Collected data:
● ● ●

-- ==== Sys2Proof/Machine/Management.lean ====
section
/-! DEFINITION. Unit Management's own commands (R184-R193): SET_LANE, SET_DROP, SET_DAY, SET_OVERRIDE, QUIESCE,
RESUME_SERVICE, FLUSH_CACHE, READ_STATUS, READ_COUNTERS, RESET_UNIT; and what a reset and a loss of power do. -/

namespace Sys2Proof.Machine

/-- Unit Management changed. -/
def State.mapUm (s : State) (f : Um → Um) : State := { s with um := f s.um }

/-- The lane an octet names, if it is 0-3 (R186). -/
def laneOf (o : Octet) : Option LaneId := if h : o.toNat < 4 then some ⟨o.toNat, h⟩ else none

/-- The drop an octet names, if it is 1-8 (R186). -/
def dropOf (o : Octet) : Option DropId := if h : 1 ≤ o.toNat ∧ o.toNat ≤ 8 then some ⟨o.toNat - 1, by omega⟩ else none

/-- The enrolment an octet names (R201). -/
def enrolmentOf (o : Octet) : Option Enrolment :=
  if o = 0 then some .off else if o = 1 then some .served else if o = 2 then some .relayed else none

/-- The rate code an octet names, if it is 0-4 (R6). -/
def rateOf (o : Octet) : Option (Fin 5) := if h : o.toNat < 5 then some ⟨o.toNat, h⟩ else none

/-- The override an octet names (R201). -/
def overrideOf (o : Octet) : Option Override :=
  if o = 0 then some .localKinds else if o = 1 then some .relayAll else if o = 2 then some .refuseAll else none

/-- Command codes of UM's own commands (R201). -/
def setLaneCode : Octet := 0x01
/-- SET_DROP (R201). -/
def setDropCode : Octet := 0x02
/-- SET_DAY (R201). -/
def setDayCode : Octet := 0x03
/-- SET_OVERRIDE (R201). -/
def setOverrideCode : Octet := 0x04
/-- RESUME_SERVICE (R201). -/
def resumeServiceCode : Octet := 0x06
/-- FLUSH_CACHE (R201). -/
def flushCacheCode : Octet := 0x07
/-- READ_STATUS (R201). -/
def readStatusCode : Octet := 0x08
/-- READ_COUNTERS (R201). -/
def readCountersCode : Octet := 0x09

/-- SET_LANE as UM takes it (R186). A lane abort that it causes is carried to its end, with the reply to a pending QUIESCE
whose idleness it brings, before the command's own reply is produced (DESIGN CHOICE, log entry 43). -/
def manageSetLane (seq lane mode rate : Octet) (s : State) : State :=
  match laneOf lane, rateOf rate with
  | some i, some r =>
    if mode = 0 then answer seq setLaneCode .done [] (takeSetLane i false r s)
    else if mode = 1 then answer seq setLaneCode .done [] (takeSetLane i true r s)
    else answer seq setLaneCode .badValue [] s
  | _, _ => answer seq setLaneCode .badValue [] s

/-- SET_DROP as UM takes it: a drop abort that it causes comes before the command's reply (R186), and so does all that the
locks it frees set off in other contexts (DESIGN CHOICE, log entry 43). -/
def manageSetDrop (seq lane drop enrolment : Octet) (s : State) : State :=
  match laneOf lane, dropOf drop, enrolmentOf enrolment with
  | some i, some d, some e => answer seq setDropCode .done [] (takeSetDrop i d e s)
  | _, _, _ => answer seq setDropCode .badValue [] s

/-- SET_DAY (R187): never backward. -/
def manageSetDay (seq : Octet) (day : Day) (s : State) : State :=
  if day = 0 then answer seq setDayCode .badValue [] s
  else if day.toNat < s.um.day.toNat then answer seq setDayCode .dayBackward [] s
  else answer seq setDayCode .done [] (s.mapUm fun u => { u with day := day })

/-- SET_OVERRIDE (R188). -/
def manageSetOverride (seq value : Octet) (s : State) : State :=
  match overrideOf value with
  | some o => answer seq setOverrideCode .done [] (s.mapUm fun u => { u with override := o })
  | none => answer seq setOverrideCode .badValue [] s

/-- QUIESCE (R189). -/
def manageQuiesce (seq : Octet) (s : State) : State :=
  match s.um.service with
  | .normal =>
    if unitIdle s then answer seq quiesceCode .done [] (s.mapUm fun u => { u with service := .quiesced })
    else s.mapUm fun u => { u with service := .quiescing, pendingQuiesce := some seq }
  | .quiescing => answer seq quiesceCode .busy [] s
  | .quiesced => answer seq quiesceCode .done [] s

/-- RESUME_SERVICE (R189): a pending QUIESCE is answered CANCELLED first. -/
def manageResumeService (seq : Octet) (s : State) : State :=
  let s' := s.mapUm fun u => { u with service := .normal, pendingQuiesce := none }
  match s.um.service, s.um.pendingQuiesce with
  | .quiescing, some q => answer seq resumeServiceCode .done [] (answer q quiesceCode .cancelled [] s')
  | _, _ => answer seq resumeServiceCode .done [] s'

/-- Every entry of a pool EMPTY, its order of use kept, its allocation queue empty (R81). -/
def Pool.flush (p : Pool) : Pool := { p with entries := p.entries.map fun _ => .empty, queue := [] }

/-- FLUSH_CACHE (R81, R190). -/
def manageFlushCache (seq : Octet) (s : State) : State :=
  if s.um.service = .quiesced then
    answer seq flushCacheCode .done []
      { s with rc := ⟨s.rc.patron.flush, s.rc.title.flush, s.rc.item.flush⟩ }
  else answer seq flushCacheCode .notQuiesced [] s

/-! ## READ_STATUS (R191, R202) -/

/-- Service state codes (R202). -/
def Service.code : Service → Octet
  | .normal => 0
  | .quiescing => 1
  | .quiesced => 2

/-- Override codes (R201). -/
def Override.code : Override → Octet
  | .localKinds => 0
  | .relayAll => 1
  | .refuseAll => 2

/-- Lane mode codes (R202). -/
def LaneMode.code : LaneMode → Octet
  | .isolated => 0
  | .serve => 1
  | .starting _ => 2

/-- A drop's octet of the status block (R202). -/
def DropRecord.code (r : DropRecord) : Octet :=
  let e : Octet := match r.enrolment with
    | .off => 0
    | .served => 1
    | .relayed => 2
  match r.presence with
  | .present => e
  | .absent => e + 4

/-- A lane's 10 octets of the status block (R202). -/
def Lane.statusOctets (l : Lane) : List Octet :=
  l.mode.code :: octet l.rate :: allDrops.map fun d => (l.dropRec d).code

/-- Operation codes (R202). -/
def OpKind.code : OpKind → Octet
  | .clear => 1
  | .write .. => 2
  | .close => 3

/-- The store's 4 octets of the status block (R183, R202). -/
def RuleStore.statusOctets (r : RuleStore) : List Octet :=
  let flags : Octet := (if r.writeError then 1 else 0) + (if r.sequenceError then 2 else 0)
  match r.operation with
  | none => [0, 0, 0, flags]
  | some o => [1, o.kind.code, octet o.block, flags]

/-- The READ_STATUS block, 58 octets (R191, R202). -/
def statusBlock (s : State) : List Octet :=
  beOctets 2 s.um.day.toNat ++
    [s.um.service.code, s.um.override.code, s.um.cause.code, s.bli.unitNumber.setWidth 8,
     octet (busyContexts s), octet (slotsInUse s)] ++
    beOctets 2 s.rc.patron.occupancy ++ beOctets 2 s.rc.title.occupancy ++ beOctets 2 s.rc.item.occupancy ++
    allLanes.flatMap (fun i => (s.lane i).statusOctets) ++ s.rs.statusOctets

/-- READ_STATUS (R191). -/
def manageReadStatus (seq : Octet) (s : State) : State := answer seq readStatusCode .done (statusBlock s) s

/-! ## READ_COUNTERS (R192) -/

/-- The 44 counters: lanes 0 to 3, the link, the transactions (R192). -/
def allCounters (s : State) : List Counter :=
  allLanes.flatMap (fun i => (s.lane i).counters.toList) ++ s.bli.counters.toList ++ s.dct.counters.toList

/-- Every counter set to 0 (R192). -/
def clearCounters (s : State) : State :=
  { s with
    lanes := s.lanes.map fun l => { l with counters := LaneCounters.zero }
    bli := { s.bli with counters := LinkCounters.zero }
    dct := { s.dct with counters := TxnCounters.zero } }

/-- READ_COUNTERS (R192): the report, with every counter cleared in the same taking when the flag is set. -/
def manageReadCounters (seq clearAfter : Octet) (s : State) : State :=
  answer seq readCountersCode .done ((allCounters s).flatMap fun c => beOctets 2 c.toNat)
    (if clearAfter ≠ 0 then clearCounters s else s)

/-! ## Resets and power (R24, R182, R193) -/

/-- A reset: every block at its stated values, the rule store's blocks and the commands waiting kept. -/
def resetAll (phase : RxPhase) (straps : BitVec 6) (cause : ResetCause) (s : State) : State :=
  State.afterReset phase straps cause s.rs.blocks s.pending

/-- RESET_UNIT (R193): as RSTN, with cause COMMAND and the receiver kept in FRAME. -/
def manageResetUnit (straps : BitVec 6) (s : State) : State := resetAll .frame straps .command s

/-- Loss of power (R182): a running store operation is cut short, its block staying INCOMPLETE; the store is READY
with both flags clear (R172), and nothing else happens until power returns (DESIGN CHOICE, log entry 5). -/
def losePower (s : State) : State :=
  { s with powered := false, rs := { s.rs with operation := none, writeError := false, sequenceError := false } }

end Sys2Proof.Machine
end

● ● ●

◆ WORK REQUEST:
Please output only the lines from the first line of the entries through the line with "def overrideOf (o", both included, exactly as written.

◆ ANSWER AREA:
-- ==== Sys2Proof/Machine/Management.lean ====
section
/-! DEFINITION. Unit Management's own commands (R184-R193): SET_LANE, SET_DROP, SET_DAY, SET_OVERRIDE, QUIESCE,
RESUME_SERVICE, FLUSH_CACHE, READ_STATUS, READ_COUNTERS, RESET_UNIT; and what a reset and a loss of power do. -/

namespace Sys2Proof.Machine

/-- Unit Management changed. -/
def State.mapUm (s : State) (f : Um → Um) : State := { s with um := f s.um }

/-- The lane an octet names, if it is 0-3 (R186). -/
def laneOf (o : Octet) : Option LaneId := if h : o.toNat < 4 then some ⟨o.toNat, h⟩ else none

/-- The drop an octet names, if it is 1-8 (R186). -/
def dropOf (o : Octet) : Option DropId := if h : 1 ≤ o.toNat ∧ o.toNat ≤ 8 then some ⟨o.toNat - 1, by omega⟩ else none

/-- The enrolment an octet names (R201). -/
def enrolmentOf (o : Octet) : Option Enrolment :=
  if o = 0 then some .off else if o = 1 then some .served else if o = 2 then some .relayed else none

/-- The rate code an octet names, if it is 0-4 (R6). -/
def rateOf (o : Octet) : Option (Fin 5) := if h : o.toNat < 5 then some ⟨o.toNat, h⟩ else none

/-- The override an octet names (R201). -/
def overrideOf (o : Octet) : Option Override :=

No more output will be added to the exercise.